На этом девушка закрыла глаза и ушла в бессознательное.
— Достань укусницу, приведи снова её в чувство, — потребовал Донсон Брауниг.
— Нет, это может убить госпожу, — категорически заявил Грэг Тилли. — Наберись терпения и обожди пару дней.
Отец Брауниг поджал губы, но ничего не сказал.
Не сговариваясь мы расселись по разным углам. Брауниг — опять на стул рядом с кроватью Селесты, Тилли на сундук возле двери, а я — на ящик под стрельчатым окном. Каждый погрузился в свои собственные мысли.
Итак, что мы имеем:
1) монстр напал на Селесту;
2) она сопротивлялась;
3) монстр укусил её в шею и выпил крови;
4) это случилось ночью;
5) служанка, закричала, увидев хозяйку без сознания и едва живую. Лежащую на кровати? Или она сама перетащила её на кровать.
— А кто перенёс Селесту на кровать? — озвучила я свой вопрос.
— Её так обнаружила горничная, — задумчиво ответил Донсон Брауниг.
Ладно, возвращаемся к исходным данным.
6) горничная прибежала на шум падающих доспехов.

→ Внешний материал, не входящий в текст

-- ==== Sys2Proof/Certificates/Slice0/Obligations.lean ====
section
/-! DEFINITION. The statements about the model, each from the manual's numbered rules; OBLIGATIONS.json lists them. -/

open Sys2Proof Sys2Proof.Machine

/-! ### Encoding (R35, R43, R46-R69) -/

/-- Every instruction's own word decodes to that instruction, with every operand at every value that R43 to R69 allow. -/
def Obligations.DecodeOfEncode : Prop :=
  ∀ i : Instr, i.wellFormed = true → decode (encode i) = some i

/-- A word that decodes is the word of exactly the instruction that it decodes to, and that instruction is well-formed:
no bit of a word is ignored, and every must-be-zero field is checked. -/
def Obligations.EncodeOfDecode : Prop :=
  ∀ w i, w < 2 ^ 32 → decode w = some i → encode i = w ∧ i.wellFormed = true

/-- Words that the manual writes out decode to what they stand for (R42, R118-R122, R149, R152, R387). -/
def Obligations.ManualWordsDecode : Prop :=
  decode 0 = some .nop
  ∧ decode 0x00000100 = some .exit
  ∧ decode 0x34000002 = some (.bra 0 0 2)
  ∧ decode 0x36F00005 = some (.call 30 5)
  ∧ decode 0x3803C020 = some (.jr 30)
  ∧ decode 0x1E228000 = some (.uget 0 4 20)
  ∧ decode 0x1EA08100 = some (.uset 0 20 4)
  ∧ decode 0xA020A302 = some (.fmul 1 4 5 6)
  ∧ decode 0x40529004 = some (.ld 0 10 20 4 0 4)
  ∧ decode 0x30000000 = some (.propose 0)
  ∧ decode 0x30010300 = some (.pseed 0 8)
  ∧ decode 0x0000A211 = some (.trap 5 17)
  ∧ decode 0x6A180000 = some (.errq 3)
  ∧ decode 0x68000200 = some .tend

/-! ### Words that compute in the thread (R5, R19, R37, R39, R104-R118) -/

/-- IADD, ISUB, AND, OR, XOR, SHL, SHR, SAR and IMULLO at both widths (R104). -/
def Obligations.IntegerPairWords : Prop :=
  ∀ (c : BitVec 1) (d a b : BitVec 6) (w : BitVec 2), w.toNat ≤ 1 →
    let k := 2 ^ w.toNat
    Computes (.iadd c d a b w) (fun l t => t.put d (l.val a k + l.val b k))
    ∧ Computes (.isub c d a b w) (fun l t => t.put d (l.val a k - l.val b k))
    ∧ Computes (.and c d a b w) (fun l t => t.put d (l.val a k &&& l.val b k))
    ∧ Computes (.or c d a b w) (fun l t => t.put d (l.val a k ||| l.val b k))
    ∧ Computes (.xor c d a b w) (fun l t => t.put d (l.val a k ^^^ l.val b k))
    ∧ Computes (.shl c d a b w) (fun l t => t.put d (l.val a k <<< ((l.val b k).toNat % (32 * k))))
    ∧ Computes (.shr c d a b w) (fun l t => t.put d (l.val a k >>> ((l.val b k).toNat % (32 * k))))
    ∧ Computes (.sar c d a b w) (fun l t => t.put d ((l.val a k).sshiftRight ((l.val b k).toNat % (32 * k))))
    ∧ Computes (.imullo c d a b w) (fun l t => t.put d (l.val a k * l.val b k))

/-- The single-width words of two sources of R104: minima and maxima, ANDN, ROTL, the high products, the saturating sum
and difference.

BPICK (R105): byte i of D is the byte of A that the select field of B names, or zero where byte i's clear bit is set,
or eight copies of the sign bit of the byte of D below it where its fill bit is set.

The words of one source (R104) and the immediate words (R107, R108, R109, R110). -/
def Obligations.IntegerUnaryWords : Prop :=
  (∀ (c : BitVec 1) (d a b : BitVec 6),
      let two := fun (f : Word → Word → Word) (l : Lane) (t : Thread) => t.setReg d.toNat (f (l.src.reg a.toNat) (l.src.reg b.toNat))
      let clamp := fun (v : Int) => BitVec.ofInt 32 (max (-2147483648) (min 2147483647 v))
      Computes (.imin c d a b) (two fun x y => BitVec.ofInt 32 (min x.toInt y.toInt))
      ∧ Computes (.imax c d a b) (two fun x y => BitVec.ofInt 32 (max x.toInt y.toInt))
      ∧ Computes (.iminu c d a b) (two fun x y => BitVec.ofNat 32 (min x.toNat y.toNat))
      ∧ Computes (.imaxu c d a b) (two fun x y => BitVec.ofNat 32 (max x.toNat y.toNat))
      ∧ Computes (.andn c d a b) (two fun x y => x &&& ~~~y)
      ∧ Computes (.rotl c d a b) (two fun x y => x <<< (y.toNat % 32) ||| x >>> (32 - y.toNat % 32))
      ∧ Computes (.imulhi c d a b) (two fun x y => (x.signExtend 64 * y.signExtend 64).extractLsb' 32 32)
      ∧ Computes (.imulhiu c d a b) (two fun x y => (x.setWidth 64 * y.setWidth 64).extractLsb' 32 32)
      ∧ Computes (.iaddsat c d a b) (two fun x y => clamp (x.toInt + y.toInt))
      ∧ Computes (.isubsat c d a b) (two fun x y => clamp (x.toInt - y.toInt)))
  ∧ (∀ (c : BitVec 1) (d a b : BitVec 6),
      let byte := fun (x y : Word) (i : Nat) (below : BitVec 8) =>
        if 1 ≤ i ∧ y.getLsbD (12 + i) then (if below.msb then 0xFF#8 else 0#8)
        else if y.getLsbD (8 + i) then 0#8
        else x.extractLsb' (8 * (y.extractLsb' (2 * i) 2).toNat) 8
      let pick := fun (x y : Word) =>
        let b0 := byte x y 0 0
        let b1 := byte x y 1 b0
        let b2 := byte x y 2 b1
        let b3 := byte x y 3 b2
        b3 ++ b2 ++ b1 ++ b0
      Computes (.bpick c d a b) (fun l t => t.setReg d.toNat (pick (l.src.reg a.toNat) (l.src.reg b.toNat))))
  ∧ (∀ (c : BitVec 1) (d a : BitVec 6) (i : BitVec 13) (n l p : BitVec 5) (m : BitVec 19), p.toNat + (l.toNat + 1) ≤ 32 →
      let one := fun (f : Word → Word) (ln : Lane) (t : Thread) => t.setReg d.toNat (f (ln.src.reg a.toNat))
      let field : Word := BitVec.ofNat 32 ((2 ^ (l.toNat + 1) - 1) * 2 ^ p.toNat)
      Computes (.popc c d a) (one fun x => BitVec.ofNat 32 ((List.range 32).filter fun k => x.getLsbD k).length)
      ∧ Computes (.clz c d a) (one fun x => if x = 0 then 32 else BitVec.ofNat 32 (31 - x.toNat.log2))
      ∧ Computes (.brev c d a) (one fun x => x.reverse)
      ∧ Computes (.iabs c d a) (one fun x => BitVec.ofInt 32 x.toInt.natAbs)
      ∧ Computes (.iaddi c d a i) (one fun x => x + i.signExtend 32)
      ∧ Computes (.andi c d a i) (one fun x => x &&& i.signExtend 32)
      ∧ Computes (.ori c d a i) (one fun x => x ||| i.signExtend 32)
      ∧ Computes (.xori c d a i) (one fun x => x ^^^ i.signExtend 32)
      ∧ Computes (.shiShl c d a n) (one fun x => x <<< n.toNat)
      ∧ Computes (.shiShr c d a n) (one fun x => x >>> n.toNat)
      ∧ Computes (.shiSar c d a n) (one fun x => x.sshiftRight n.toNat)
      ∧ Computes (.shiRotl c d a n) (one fun x => x <<< n.toNat ||| x >>> (32 - n.toNat))
      ∧ Computes (.bitfBfx c d a l p) (one fun x => (x.extractLsb' p.toNat (l.toNat + 1)).setWidth 32)
      ∧ Computes (.bitfBfxs c d a l p) (one fun x => (x.extractLsb' p.toNat (l.toNat + 1)).signExtend 32)
      ∧ Computes (.bitfBfi c d a l p) (fun ln t =>
          t.setReg d.toNat ((ln.src.reg d.toNat &&& ~~~field) ||| ((ln.src.reg a.toNat <<< p.toNat) &&& field)))
      ∧ Computes (.li c d m) (fun _ t => t.setReg d.toNat (m.signExtend 32))
      ∧ Computes (.lih c d m) (fun ln t => t.setReg d.toNat (m ++ (ln.src.reg d.toNat).extractLsb' 0 13)))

Они очень тяжёлые, чтобы их завалить нужно навалиться всем телом. Селеста успела сказать, что пыталась вырваться. Но следов борьбы нет. Я поозиралась по сторонам. Три фарфоровые вазы по углам сдвинуты не были. Я встала прошла к одной из них и качнула: лёгкая, толкни её — упадёт и разобьётся. А они целёхоньки. Нестыковка. Отец Брауниг, внимательно следящий за моими действиями слегка кивнул.
А где была борзая, которая не отходила от Селесты?
— А собака, которая всё время была в комнате, где она? — Я подняла глаза на Баунинга.
— Её увели на псарню этим утром, после того как обнаружили Селесту без сознания, — отозвался тот.
— А она была… в порядке? Не было там, укусов, порезов? — Заинтересовалась я ещё больше.
— Ты волнуешься о собаке? — Недоумённо воззрился на меня Грэг Тилли.
— Собака была в порядке. Только скулила возле хозяйки, — не обращая внимание на замечание здравника ответил священник.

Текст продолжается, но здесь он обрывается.